Misalnya, Badan Riset dan Sumber Daya Manusia Kelautan dan Perikanan (BRSDM) akan memasang alat pemantauan dan keamanan objek berbasis informasi – Sistem Identifikasi Otomatis (WakatobiAIS) pada 10 kapal nelayan di Pelabuhan Perikanan Nusantara (PPN) Karangantu Serang; Banton
Pemasangan dilakukan menggunakan LPTK dan Solusi247, Pusat Penelitian Kelautan (Pusriskel); Hal ini didukung penuh oleh Pusat Penerangan dan Penerangan (Pusdatin) dan Administrasi Kepelabuhanan DJPT.

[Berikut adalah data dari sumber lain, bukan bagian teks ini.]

/-- A load's part may be bound. -/
def loadOpen (d : Dev) (id : Nat) (o : Op) (a : Acc) : Bool :=
  isLoad o.word && partOpen d o a && !(earlier d id o).any (fun q => q.accs.any (fun b => blocksLoad d o a q b))

/-- The agent that made a release is one of the scope's, as seen from a group (R96), with the group's team, cluster and partition. -/
def inScope (sc : Nat) (r : RelMark) (gid tid cid part : Nat) : Bool :=
  match sc with
  | 0 => r.gid == gid
  | 1 => r.tid == tid
  | 2 => r.cid == cid
  | 3 => r.part == part
  | _ => true

/-- The cluster of a team. -/
def teamCid (d : Dev) (tid : Nat) : Nat := ((tget d.teams tid).map (fun t => t.cid)).getD 0

/-- An acquire's part may act as a plain load (R98): the bytes it reads are those of a release, wherever they lie, and one of the two
names a scope that does not include the other. -/
def acqPlain (d : Dev) (o : Op) (a : Acc) : Bool :=
  match a.tgt, o.word with
  | some t, .ldAcq m _ _ _ _ =>
    d.rels.any (fun r => !placesApart (placeOf d o.part t) a.len r.place r.len &&
      (!inScope (acqScope m) r o.gid o.tid (teamCid d o.tid) o.part || !inScope r.scope r o.gid o.tid (teamCid d o.tid) o.part))
  | _, _ => false

/-- The bytes a load's part reads (R231), and the device after the read; none where the home refuses. An acquire that was not to
empty the cache when it issued does so now, unless it may act as a plain load (R98, log 67). -/
def loadRead (d : Dev) (id : Nat) (o : Op) (a : Acc) : Option (List Byte × Dev) :=
  match a.tgt with
  | none => none
  | some t =>
    let d1 := homeTouch d o.part t a.len
    let atHome := fun (d2 : Dev) => (homeRead d1 o.part t a.len).map (fun bs => (bs, d2))
    if isWideAcq o.word && Config.narrow id then
      (if acqPlain d o a then cacheRead d o.part o.core t a.len else atHome (dcEmpty d1 o.core))
    else if isHomeLoad o.word then atHome (dcDrop d1 o.core t a.len)
    else cacheRead d o.part o.core t a.len

/-- The core of an operation still runs: what returns to one that has stopped is discarded at its leaf (17 R471, R478). -/
def coreGoes (d : Dev) (o : Op) : Bool := unitRuns d o.part (unitCore o.core)

/-- A request of a stopped core is served at its home, and its response is discarded: no line, no register and no event of the core comes
of it (17 R471). -/
def discardPart (d : Dev) (id j : Nat) (o : Op) (a : Acc) : Dev :=
  finishMem (markDone (match a.tgt with
    | some t => homeTouch d o.part t a.len
    | none => d) id j []) id
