/-- A word whose application, giving r, is a fault: of the words of its packet that fail now, the one of the lowest slot is reported, and
none of the others (16 R453, log 86). -/
def syncFault (d : Dev) (id : Nat) (o : Op) (r : Dev) : Dev :=
  if !faulted r id then r
  else
    let qs := (packetOps d id o).filterMap (fun q => (trySync d q.1 q.2).bind (fun x => if faulted x q.1 then some (q.1, x) else none))
    match qs with
    | [] => r
    | q :: t => t.foldl (fun d y => modOp d y.1 (fun o => { o with wait := true })) q.2

/-- The first word, in the order of one cycle, that can be applied. -/
def syncNext (d : Dev) : Option Dev :=
  let xs := d.ops.filterMap (fun q => (trySync d q.1 q.2).map (fun r => (syncKey d q.2, syncFault d q.1 q.2 r)))
  match xs with
  | [] => none
  | x :: t => some (t.foldl (fun a b => if b.1 < a.1 then b else a) x).2

/-- A ring whose feeder has committed all its slots (09 R318). -/
def feederDone (r : Ring) : Bool :=
  decide (r.cfg.c0 * r.cfg.c1 * r.cfg.c2 * r.cfg.c3 ≤ r.fed) && (!r.cfg.feos || r.feosDone)

/-- The rings of a team's feeder that name a barrier (09 R318). -/
def fedRings (t : Team) (n : Nat) : List Ring :=
  (t.rings.filter (fun r => r.2.cfg.prod == 0 && r.2.cfg.fben && r.2.cfg.fbar == n)).map (fun r => r.2)

/-- A feeder's arrival that is due (09 R318): after every arrival of groups, one for the feeder in each phase, once all of its slots that
the barrier counts are committed. One that would make CNT exceed ARR is context-fatal (17 R468). -/
def feederNext (d : Dev) : Option Dev :=
  d.teams.findSome? (fun t =>
    if t.2.st == .retired then none
    else
      (List.range 16).findSome? (fun n =>
        let b := namedBar d t.1 n
        if !(fedRings t.2 n).isEmpty && (fedRings t.2 n).all feederDone && !b.fed then
          (match barFeed b with
           | some b1 => some (modBar d t.1 n (fun _ => b1))
           | none => some (modBar (raiseHalt d t.2.part (unitFeed t.2.core) 7 0x5000000000000000#64) t.1 n (fun b => { b with fed := true })))
        else none))

/-- The device with every ring and barrier word applied that can be, within a number of applications. -/
def syncGo : Nat → Dev → Dev
  | 0, d => d
  | n + 1, d =>
    match syncNext d with
    | some d1 => syncGo n d1
    | none =>
      match feederNext d with
      | some d1 => syncGo n d1
      | none => d

/-- Every ring and barrier word that can be applied, applied (log 13). -/
def syncAll (d : Dev) : Dev := syncGo (3 * d.ops.length + 8) d

end Sys2Proof.Machine
end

AIS Wakatobi merupakan perangkat AIS kelas B yang dapat mengirimkan posisi kapal secara bersamaan ke kapal lain di dekatnya dan ke stasiun pemantau darat.
Kegunaannya adalah sebagai sarana keselamatan bagi nelayan ketika kapal penangkap ikan berada dalam situasi berbahaya.
Hasil riset dan inovasi Loka Rekayasa Teknologi Kelautan (LPTK) Wakatobi dinilai ideal untuk kapal nelayan Karagantu, dimana kapal besar asal perairan Chilegon dan Merak kerap mencari ikan di kawasan ramai.
Perahu nelayan dinilai berisiko dihantam gelombang besar atau ditabrak kapal yang lewat.
Selain memasang pemancar AIS di kapal, awak kapal juga memasang penerima AIS yang dipasang di kantor pelabuhan. Sistem tersebut akan memudahkan operator pelabuhan dalam memantau aktivitas kapal ikan dan memberikan pelayanan kepada PPN Karangantu.
Transformasi digital menjadi penting bagi pertumbuhan perikanan yang berkelanjutan.
Jika sistem informasi penangkapan ikan terintegrasi antar pelabuhan perikanan dan antar pelabuhan perikanan. Ini juga dapat digunakan untuk melacak tangkapan dan pergerakan terkini.
Hal ini akan memudahkan pemerintah dalam mengembangkan kebijakan untuk mengendalikan perikanan berbasis kuota (QFF).